A panel of financial experts, speaking during the 2026 Seafood Expo North America, said economic changes over the past three years have had a lasting impact on the seafood industry as it has navigated the ups and downs of the post-pandemic period.
“Two or three years ago, we were coming off 2022 and 2023, when there were a lot of clients who had some significant inventory adjustments,” John Doucette, a managing director with Rockland Trust, said. “It starts with Covid, where companies thought the world was coming to an end, and they quickly pivoted to retail.”
Many of those companies ended up having great years, he said, but following that period, there was a rush to get products as the world began to return to normal. Cold storage was frequently difficult to get into, demurrage charges were backing up, and banks were beginning to pull back.
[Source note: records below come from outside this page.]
-- ==== Sys2Proof/Machine/Epochs.lean ====
section
/-! DEFINITION. Index epochs (R354 to R358): publication, installation, activation, and the end of a retired epoch. -/

namespace Sys2Proof.Machine

/-! ### Slots -/

def EState.code : EState → Nat
  | .free => 0 | .installed => 1 | .current => 2 | .retired => 3

/-- PINS of slot e (R355): live sequences pinned to it, and hand-overs in progress that name it. -/
def epochPins (d : Device) (e : Nat) : Nat :=
  let s := d.epochs.getD e {}
  if s.state = .free then 0
  else (d.seqs.filter (fun p => p.2.tcb.cls = .r && p.2.plan.epochSlot = e)).length
    + (d.turn.decisions.filter (fun x => x.epoch = some s.epoch && Plan.index x.plan.toNat = s.index
        && (match x.phase with | .handOver _ _ => true | _ => false))).length

/-- OD 0x8000.e. -/
def epochEntry (d : Device) (e : Nat) : Nat :=
  let s := d.epochs.getD e {}
  fields [(255, 224, s.epoch), (223, 220, s.index), (219, 218, s.state.code), (199, 176, epochPins d e),
    (175, 112, s.descAddr), (111, 48, s.retireTick)]

/-- The older of two epoch numbers. -/
def olderEpoch (a b : Nat) : Nat := if seqAfter a b then b else a

/-- OD 0x8001.i (R358). -/
def oldestPinned (d : Device) (i : Nat) : Nat :=
  match (d.epochs.filter (fun s => s.state ≠ .free && s.index = i)).map EpochSlot.epoch with
  | [] => 0
  | x :: l => l.foldl olderEpoch x

/-- An epoch slot changes its state: the EPOCH record of Table 17.2, and EPOCH_DRAINED where the oldest epoch held
advances. -/
def setEpoch (d : Device) (e : Nat) (s : EpochSlot) : Device :=
  let old := d.epochs.getD e {}
  let named := if s.state = .free then old else s
  let before := oldestPinned d named.index
  let d := { d with epochs := setAt d.epochs e s }
  let d := traceRec d TR_EPOCH 0 0 0
    (fields [(127, 96, named.epoch), (95, 92, named.index), (91, 89, e), (88, 87, s.state.code), (86, 63, epochPins d e)])
  let after := oldestPinned d named.index
  let held : Bool := d.epochs.any (fun x => x.state ≠ .free && x.index = named.index)
  if old.state ≠ .free && held && seqAfter after before then raiseVector d 3 else d

/-- The slot that holds an epoch of an index in a state. -/
def epochIn (d : Device) (st : EState) (p : EpochSlot → Bool) : Option (Nat × EpochSlot) :=
  (indexed 0 d.epochs).find? (fun x => x.2.state = st && p x.2)

/-! ### A slice's part (R356) -/

/-- INSTALL: the descriptor goes into the lowest FREE slot. -/
def install (d : Device) (src pub descAddr : Nat) (desc : BitVec 1024) : Device :=
  let x := desc.toNat
  match epochIn d .free (fun _ => true), epochIn d .installed (fun s => s.index = bf x 991 988) with
  | some (e, _), none =>
    let d := setEpoch d e { state := .installed, epoch := bf x 1023 992, index := bf x 991 988, desc := desc, descAddr := descAddr }
    sendXfer d src (.epochAck pub true) 32
  | _, _ => sendXfer d src (.epochAck pub false) 32

/-- The installed epoch becomes CURRENT and the one before it RETIRED. -/
def activateEpoch (d : Device) (epoch index : Nat) : Device :=
  match epochIn d .installed (fun s => s.epoch = epoch && s.index = index) with
  | none => d
  | some (e, s) =>
    let now := d.tick
    let d := match epochIn d .current (fun s => s.index = index) with
      | some (o, t) => setEpoch d o { t with state := .retired, retireTick := now }
      | none => d
    setEpoch d e { s with state := .current }

def activate (d : Device) (src pub epoch index : Nat) : Device :=
  sendXfer (activateEpoch d epoch index) src (.epochAck pub true) 32

/-- CANCEL frees the INSTALLED slot. -/
def cancelEpoch (d : Device) (epoch index : Nat) : Device :=
  match epochIn d .installed (fun s => s.epoch = epoch && s.index = index) with
  | some (e, _) => setEpoch d e {}
  | none => d

/-- EPOCH_GRACE_EXPIRY (R358). -/
def epochGrace (d : Device) (e : Nat) : Device :=
  let s := d.epochs.getD e {}
  if s.state = .retired && epochPins d e = 0 && s.retireTick + odGet d Od.EPOCH_GRACE 0 ≤ d.tick then setEpoch d e {} else d

/-! ### The owning slice's part (R356) -/

/-- EPOCH_PUBLISH after the format checks: the descriptor is read. -/
def actPublish (p : Nat) (d : Device) (r : Nat) : Device :=
  if Sq.resultLen r < 128 then
    refuse d p .rejFormat (Sq.hseq r) (Sq.userTag r) (Sq.client r) 0 0 (Sq.noIrq r) 0 noSlack
  else
    let i := freshId d
    let x : Publication := { pub := i.2, ring := p, client := Sq.client r, hseq := Sq.hseq r, userTag := Sq.userTag r,
                             noIrq := Sq.noIrq r, descAddr := Sq.addr r }
    fabiRead { i.1 with pubs := i.1.pubs ++ [x] } (.epochDesc i.2) (Sq.addr r) 128

def pub? (d : Device) (pub : Nat) : Option Publication := d.pubs.find? (fun x => x.pub = pub)
def modPub (d : Device) (pub : Nat) (f : Publication → Publication) : Device :=
  { d with pubs := modFirst (fun x => x.pub = pub) f d.pubs }
def dropPub (d : Device) (pub : Nat) : Device := { d with pubs := d.pubs.filter (fun x => x.pub ≠ pub) }

/-- The publication is answered REFUSED. -/
def refusePub (d : Device) (x : Publication) (st : Status) : Device :=
  refuse (dropPub d x.pub) x.ring st x.hseq x.userTag x.client 0 0 x.noIrq 0 noSlack

/-- Table 13.5. -/
def descriptorOk (x : Nat) : Bool :=
  (bf x 987 986 = 1 || bf x 987 986 = 2) && bf x 985 960 = 0 && 1 ≤ bf x 927 904 && bf x 927 904 ≤ 4194304 && bf x 519 0 = 0
    && bf x 903 840 % 64 = 0 && bf x 839 776 % 64 = 0 && bf x 775 712 % 64 = 0 && bf x 711 648 % 64 = 0 && bf x 615 552 % 64 = 0

/-- The descriptor has been read: INSTALL goes to every online slice. -/
def descriptorRead (d : Device) (pub desc : Nat) : Device :=
  match pub? d pub with
  | none => d
  | some x =>
    let newer : Bool := match currentEpoch d (bf desc 991 988) with
      | some s => seqAfter (bf desc 1023 992) s.epoch
      | none => true
    if !descriptorOk desc || !newer then refusePub d x .rejFormat
    else
      let now := d.tick
      let ks := onlineSlices d
      let d := modPub d pub (fun x => { x with desc := BitVec.ofNat 1024 desc, phase := .installing, awaiting := ks, tick := now })
      ks.foldl (fun d k => sendXfer d k (.install pub x.descAddr (BitVec.ofNat 1024 desc)) 192) d

/-- Step 2 has failed: CANCEL goes to every slice, and the publication is refused. -/
def cancelPub (d : Device) (x : Publication) : Device :=
  let e := bf x.desc.toNat 1023 992
  let i := bf x.desc.toNat 991 988
  let d := (x.awaiting ++ x.installed).foldl (fun d k => sendXfer d k (.cancel x.pub e i) 32) d
  refusePub d x .rejCapacity

/-- Every INSTALL is acknowledged: ACTIVATE goes out. Every ACTIVATE is acknowledged: ACK. -/
def advancePub (d : Device) (x : Publication) : Device :=
  let e := bf x.desc.toNat 1023 992
  let i := bf x.desc.toNat 991 988
  if !x.awaiting.isEmpty then d
  else if x.phase = .installing then
    let now := d.tick
    let d := modPub d x.pub (fun x => { x with phase := .activating, awaiting := x.installed, tick := now })
    x.installed.foldl (fun d k => sendXfer d k (.activate x.pub e i) 32) d
  else if x.phase = .activating then
    answer (dropPub d x.pub) x.ring CT_ACK .ok x.hseq x.userTag x.client 0 e 0 x.noIrq
  else d

/-- EPOCH_TRANSFER_ACK: an INSTALL refused, or acknowledged past 10 TICK, ends the publication. -/
def epochAcked (d : Device) (a : EpochAck) : Device :=
  match pub? d a.pub with
  | none => d
  | some x =>
    if !x.awaiting.contains a.src then d
    else if x.phase = .installing && (!a.accepted || x.tick + 10 < d.tick) then cancelPub d x
    else if !a.accepted then d
    else
      let d := modPub d a.pub (fun x => { x with
        awaiting := x.awaiting.filter (· ≠ a.src)
        installed := if x.phase = .installing then x.installed ++ [a.src] else x.installed })
      match pub? d a.pub with
      | some x => advancePub d x
      | none => d

/-- INSTALL_TIMEOUT: an acknowledgement is missing after 10 TICK. -/
def installTimeout (d : Device) (pub : Nat) : Device :=
  match pub? d pub with
  | some x => if x.phase = .installing && !x.awaiting.isEmpty && x.tick + 10 < d.tick then cancelPub d x else d
  | none => d

/-- EPOCH_PUBLISH. -/
def execEpochPublish (p : Nat) (s : State) : Host.Outcome State Fault Refusal := next s (consume s.dev p 0x09 (actPublish p))
/-- INSTALL. -/
def execInstall (src pub descAddr : Nat) (desc : BitVec 1024) (s : State) : Host.Outcome State Fault Refusal :=
  next s (whenReady s.dev (fun d => install d src pub descAddr desc))
/-- INSTALL_TIMEOUT. -/
def execInstallTimeout (pub : Nat) (s : State) : Host.Outcome State Fault Refusal :=
  next s (whenReady s.dev (installTimeout · pub))
/-- ACTIVATE. -/
def execActivate (src pub epoch index : Nat) (s : State) : Host.Outcome State Fault Refusal :=
  next s (whenReady s.dev (fun d => activate d src pub epoch index))
/-- CANCEL. -/
def execCancel (_src _pub epoch index : Nat) (s : State) : Host.Outcome State Fault Refusal :=
  next s (whenReady s.dev (fun d => cancelEpoch d epoch index))
/-- EPOCH_TRANSFER_ACK. -/
def execEpochTransferAck (a : EpochAck) (s : State) : Host.Outcome State Fault Refusal :=
  next s (whenReady s.dev (epochAcked · a))
/-- EPOCH_GRACE_EXPIRY. -/
def execEpochGraceExpiry (e : Nat) (s : State) : Host.Outcome State Fault Refusal :=
  next s (whenReady s.dev (epochGrace · e))

end Sys2Proof.Machine
end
“They said, ‘Wait a minute. If crab can fall 60 percent in nine months, where are we with our advance rates?’” Doucette said.
Fast forward to 2026, and the seafood industry and supply chains have stabilized, with banks beginning to return to prior lending patterns.
“We’re seeing advance rates on receivables and inventory borrowing as aggressive as they’ve been in decades,” Doucette said.
Michael Richard, a senior vice president with Wells Fargo, said the state of the world has been rapidly changing and the financial markets have adapted to that variability.
“Our customers have done a really nice job at navigating and pivoting, and things keep coming at them [on] a daily basis, but most of our borrowers have been successful at navigating those challenges. They’re very nimble,” he said, adding that as the seafood industry stabilizes, companies may begin thinking about how a merger or an acquisition could further advance their business.
Jason Brantly, a senior vice president with Columbia Bank, said the overall trend for the industry is a lower cost for capital, which should support more merger and acquisition activity; however, he cautioned that merger just for the sake of it is not necessarily a solution for everyone.
“Consolidation for its own sake doesn’t make sense,” Brantly said. “Two bad companies put together isn’t a win. Whether that’s in seafood or anything else, I think that’s really the key.”
Doucette said some acquisitions will likely come through the pipeline as a means of securing the future of a family-owned company where leadership is nearing retirement.
“There are a lot of folks, especially in the Northeast, that are at the age that they’re saying, ‘Hey, we have to start about a little bit of succession,’” Doucette said.
Doucette cautioned those companies to make sure that any deal they achieve allows them either autonomy or enough benefits that they can step away. One common trend he said he’s seen is companies doing partial acquisitions so that the leadership still has a presence.
“Folks are looking to take a little bit of money of the table, but they don’t want to retire,” he said. “They’ll go crazy if the play golf four times a week, so they’ll have someone acquire 70 percent of the company so management still has some money on the table, and they figure 30 percent of a larger company is better than selling the whole thing.”
Richard said his company initially thought the pace of acquisitions would pick up in 2026 but the current geopolitical situation has slowed things down. Despite that, there are still deals on the table.
“Long term, we remain supportive and excited about the potential to support consolidation in this industry, we think it’s super important to attain scale in this industry,” he said.